Le rôle de Circul'R dans la structuration de la filière réemploi cosmétique

Circul'R accompagne depuis plus de dix ans les entreprises dans leur transition vers l'économie circulaire. La Coalition ReCosm illustre concrètement l'approche collective développée par Circul'R : réunir des acteurs d'un même secteur autour d'une expérimentation commune, capitaliser sur les apprentissages partagés et construire les conditions d'un passage à l'échelle que chaque acteur ne pourrait pas atteindre seul.
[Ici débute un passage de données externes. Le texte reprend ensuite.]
-- ==== Sys2Proof/Safety.lean ====
section
/-! DEFINITION. The terms in which claims about the machine are stated: when an instruction issues, the state in which its own
part runs, what the end of an instruction adds, and what frames and invariants say. -/

namespace Sys2Proof.Machine

/-! ### An instruction that issues -/

/-- The registers that an instruction reads and writes, under the operation set that its `ext` selects. -/
def usesNow (s : State) (i : Instr) : Uses := usesOf (extSet s.sq.cur) i

/-- The state in which the own part of an instruction runs: the start of its grid noted (R338), windows counted, lanes enabled
(R146), and every thread of the group at the next address (R168). -/
def begun (s : State) : State := prepare (noteStart s)

/-- The end of an instruction: the quantum and the survey count it (R41, R407), and its prefixes are spent. -/
def ended (u : State) : State := endSequence (issued u)

/-- The end of an instruction that forces a switch of the running group (R41): the quantum count starts again. -/
def switched (u : State) : State :=
  endSequence ((issued u).onSq fun q => { q with thr := { q.thr with quantum := 0 } })

/-- The instruction passes steps 2 to 4 of R150, waits for nothing (R61, R169, R191, R249), and reads no poisoned register
(R225). -/
structure Issues (i : Instr) (s : State) : Prop where
  form     : checkForm s (traitsOf i) = none
  operands : checkOperands s (traitsOf i) (usesNow s i) = none
  ready    : mustWait s (traitsOf i) (usesNow s i) = false
  sound    : checkPoison (begun s) (usesNow s i) = none

/-- Whenever i issues it completes, with effect f. -/
def Gives (i : Instr) (f : State → State) : Prop := ∀ s, Issues i s → exec i s = .next (ended (f (begun s)))

/-- Whenever i issues and the state in which its own part runs meets P, it completes, with effect f. -/
def GivesWhen (P : State → Prop) (i : Instr) (f : State → State) : Prop :=
  ∀ s, Issues i s → P (begun s) → exec i s = .next (ended (f (begun s)))

/-- The same, with a forced switch at the end. -/
def Switches (i : Instr) (f : State → State) : Prop := ∀ s, Issues i s → exec i s = .next (switched (f (begun s)))

/-- Whenever i issues and the state in which its own part runs meets P, it raises the system fault f and has no effect of its
own. -/
def FaultsWhen (P : State → Prop) (i : Instr) (f : State → FaultInfo) : Prop :=
  ∀ s, Issues i s → P (begun s) → exec i s = .next (endSequence (takeFault (noteStart s) (f (begun s))))

/-! ### Results of lane and scalar instructions -/

/-- A scalar b operand as every lane reads it (R151, R190). -/
def State.lowWord (s : State) (b : BitVec 7) : Word := (s.x b.toNat).truncate 32

/-- A predicate source p or !p as a lane mask (R144, R186). -/
def State.source (s : State) (p : BitVec 3) (neg : BitVec 1) : Mask :=
  if neg = 1 then ~~~(s.sq.regs.pred p.toNat) else s.sq.regs.pred p.toNat

/-- The mask of the lanes of which a property holds. -/
def lanesWhere (f : Nat → Bool) : Mask := maskOf ((List.range 32).filter f)

/-- What the enabled lanes raise together (R192). -/
def raisedIn (s : State) (fx : Nat → Fx) : Fx := (laneList s.sq.cur.enabled).foldl (fun x l => x ||| fx l) 0

/-- No exception that the enabled lanes raise traps: none of them is enabled in MODE, or a handler runs (R57, R284). -/
def Untrapped (s : State) (fx : Nat → Fx) : Prop := enabledFx s (raisedIn s fx) = 0 ∨ inHandler s.sq = true

/-- FLAGS gains exceptions (R58). -/
def State.gain (s : State) (fx : Fx) : State := s.onSq fun q => { q with flags := q.flags ||| BitVec.ofNat 64 (fx % 32) }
Comme le souligne Jules Coignard, co-fondateur de Circul'R : "L'enjeu désormais est de transformer ces apprentissages en solutions opérationnelles pour structurer une véritable filière de réemploi dans la cosmétique."

Accéder aux ressources complètes de l'expérimentation ReCosm

L'intégralité des résultats, méthodologies et recommandations de la Coalition ReCosm est disponible dans notre Livre Blanc dédié au réemploi des emballages cosmétiques. Pour aller plus loin, retrouvez également le replay du webinaire de présentation animé par les équipes Circul'R, qui revient sur les enseignements clés de l'expérimentation et répond aux questions des participants.

Télécharger le Livre Blanc réemploi des emballages cosmétiques (VF et VEN)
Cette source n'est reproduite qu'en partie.